The answer must be every line of the records below that holds the word "InputLevels".

Saved entries:
>>>

-- ==== Sys2Proof/Syntax.lean ====
section
/-! DEFINITION. The commands of the block: one constructor of `Instr` for each row of
spec/opcode_table.json, with the row's operands. -/

namespace Sys2Proof

/-- A unit number, 0 to 35 (R1). -/
abbrev UnitNo := Fin 36

/-- A slot number of the Permit Table, 0 to 95 (R21). -/
abbrev SlotNo := Fin 96

/-- A wired channel, W0 to W3 (R1). -/
abbrev ChannelNo := Fin 4

/-- The levels that the sampled inputs show at one millisecond tick: `true` is the high level. -/
structure InputLevels where
  pulse : Bool
  eoi : Bool
  call0 : Bool
  call1 : Bool
  call2 : Bool
  call3 : Bool
deriving DecidableEq, Repr

/-- The things that take a second tick, each on its own state (R51, R117). -/
inductive TickPart where
  | restartHold       -- the restart hold's count falls (R180)
  | startGate         -- the start gate's count falls (R60)
  | shedGate          -- the shed gate's count falls (R62)
  | slotCounters      -- the slot counters advance (R53)
  | subintervalClock  -- the elapsed count rises and the clock tests for its end (R75, R77)
  | rateDecay         -- the loss test, then the decay (R72, R73)
  | cycleCounters     -- the cycle counters of the channels advance (R165)
  | shedEvaluation    -- the shed evaluation (R124)
  | wiredRetry (channel : ChannelNo)  -- the desire step of a wired unit without an entry (R117)
  | regularPass       -- the regular admission pass (R90)
deriving DecidableEq, Repr

/-- The events that a second tick can raise: the rows of the table that come together with it. -/
inductive TickEvent where
  | settleExpiry (slot : SlotNo)
  | minRunExpiry (slot : SlotNo)
  | drainingMinRunExpiry (slot : SlotNo)
  | rotationExpiry (slot : SlotNo)
  | complianceExpiry (slot : SlotNo)
  | minOffExpiry (slot : SlotNo)
  | startGateOpening
  | shedGateOpening
  | restartHoldEnd
  | meterLoss
  | freeClose
  | selfClose
  | cycleOnLimitStop (channel : ChannelNo)
deriving DecidableEq, Repr

/-- One item of the order in which the things that come together at a second tick are taken. -/
inductive TickItem where
  | part (p : TickPart)
  | event (e : TickEvent)
deriving DecidableEq, Repr

/-- The commands: one constructor per row of spec/opcode_table.json. -/
inductive Instr where
  /-- SET_UNIT: the parameter bytes of the command, the unit record of R174. -/
  | setUnit (params : List Byte)
  /-- GET_UNIT: the unit number byte. -/
  | getUnit (unit : Byte)
  /-- READ_UNIT_STATUS: the unit number byte. -/
  | readUnitStatus (unit : Byte)
  /-- LOCK_UNIT: the unit number byte. -/
  | lockUnit (unit : Byte)
  /-- UNLOCK_UNIT: the unit number byte. -/
  | unlockUnit (unit : Byte)
  /-- RETIRE_UNIT: the unit number byte. -/
  | retireUnit (unit : Byte)
  /-- RELEASE_UNIT: the unit number byte. -/
  | releaseUnit (unit : Byte)
  /-- SET_SITE: the parameter bytes, the 32-byte site record. -/
  | setSite (params : List Byte)
  /-- GET_SITE. -/
  | getSite
  /-- SET_LIMIT: the demand limit and the margin. -/
  | setLimit (limit margin : BitVec 16)
  /-- CURTAIL: the threshold byte, 0 for OFF. -/
  | curtail (threshold : Byte)
  /-- READ_DEMAND. -/
  | readDemand
  /-- RESET_PEAK. -/
  | resetPeak
  /-- READ_PERMIT: the slot byte. -/
  | readPermit (slot : Byte)
  /-- READ_QUEUE. -/
  | readQueue
  /-- READ_NOTICES. -/
  | readNotices
  /-- SAVE. -/
  | save
  /-- SAVE_END: the Settings Store has written its valid marker. -/
  | saveEnd
  /-- RESTART. -/
  | restart
  /-- PANEL_WRITE: a whole write transaction: the 7-bit address, the whole bytes that followed it, and
  whether the write ended within a byte. -/
  | panelWrite (address : BitVec 7) (bytes : List Byte) (broken : Bool)
  /-- POWER_ON_RESET: the release of a power-on reset, with the two address straps as sampled. -/
  | powerOnReset (straps : BitVec 2)
  /-- SECOND_TICK: with the order in which the things that come together at the tick are taken. -/
  | secondTick (order : List TickItem)
  /-- SETTLE_EXPIRY of the permit in a slot. -/
  | settleExpiry (slot : SlotNo)
  /-- MIN_RUN_EXPIRY of the permit in a slot. -/
  | minRunExpiry (slot : SlotNo)
  /-- DRAINING_MIN_RUN_EXPIRY of the permit in a slot. -/
  | drainingMinRunExpiry (slot : SlotNo)
  /-- ROTATION_EXPIRY of the permit in a slot. -/
  | rotationExpiry (slot : SlotNo)
  /-- COMPLIANCE_EXPIRY of the permit in a slot. -/
  | complianceExpiry (slot : SlotNo)
  /-- MIN_OFF_EXPIRY of the permit in a slot. -/
  | minOffExpiry (slot : SlotNo)
  /-- START_GATE_OPENING. -/
  | startGateOpening
  /-- SHED_GATE_OPENING. -/
  | shedGateOpening
  /-- RESTART_HOLD_END. -/
  | restartHoldEnd
  /-- METER_LOSS. -/
  | meterLoss
  /-- FREE_CLOSE. -/
  | freeClose
  /-- SELF_CLOSE. -/
  | selfClose
  /-- EOI_MARK. -/
  | eoiMark
  /-- PULSE_EDGE: `tickFirst` says whether the millisecond tick at which the edge was sampled has
  advanced the pulse timer before the edge is taken (R68 leaves the order open). -/
  | pulseEdge (tickFirst : Bool)
  /-- CALL_CHANGE of a wired channel. -/
  | callChange (channel : ChannelNo)
  /-- CYCLE_ON_LIMIT_STOP of a wired channel. -/
  | cycleOnLimitStop (channel : ChannelNo)
  /-- LINK_GAP_END. -/
  | linkGapEnd
  /-- POLL_SENT. -/
  | pollSent
  /-- REPORT_RECEIVED: the eighth character is in, and the reply is validated. -/
  | reportReceived
  /-- REPLY_ENDED_EARLY. -/
  | replyEndedEarly
  /-- REPLY_TIMEOUT. -/
  | replyTimeout
  /-- MILLISECOND_TICK: with the input levels that the samples of this tick see. -/
  | millisecondTick (inputs : InputLevels)
  /-- CHARACTER_RECEIVED: the eight data bits and the mark bit of a character with a high stop bit. -/
  | characterReceived (data : Byte) (mark : Bool)
  /-- RECEIVER_FRAMING_ERROR: a stop bit was read low, with the mark bit that was read before it (0, as in every character
  but the first of a frame, where the command names none). -/
  | receiverFramingError (mark : Bool := false)
  /-- RECEIVER_LINE_HIGH: after a framing error the line was sampled high. -/
  | receiverLineHigh
  /-- RESET_ASSERTED: the onset of a power-on reset. -/
  | resetAsserted
deriving DecidableEq, Repr

end Sys2Proof
end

<<<

• Answer box:
structure InputLevels where
  | millisecondTick (inputs : InputLevels)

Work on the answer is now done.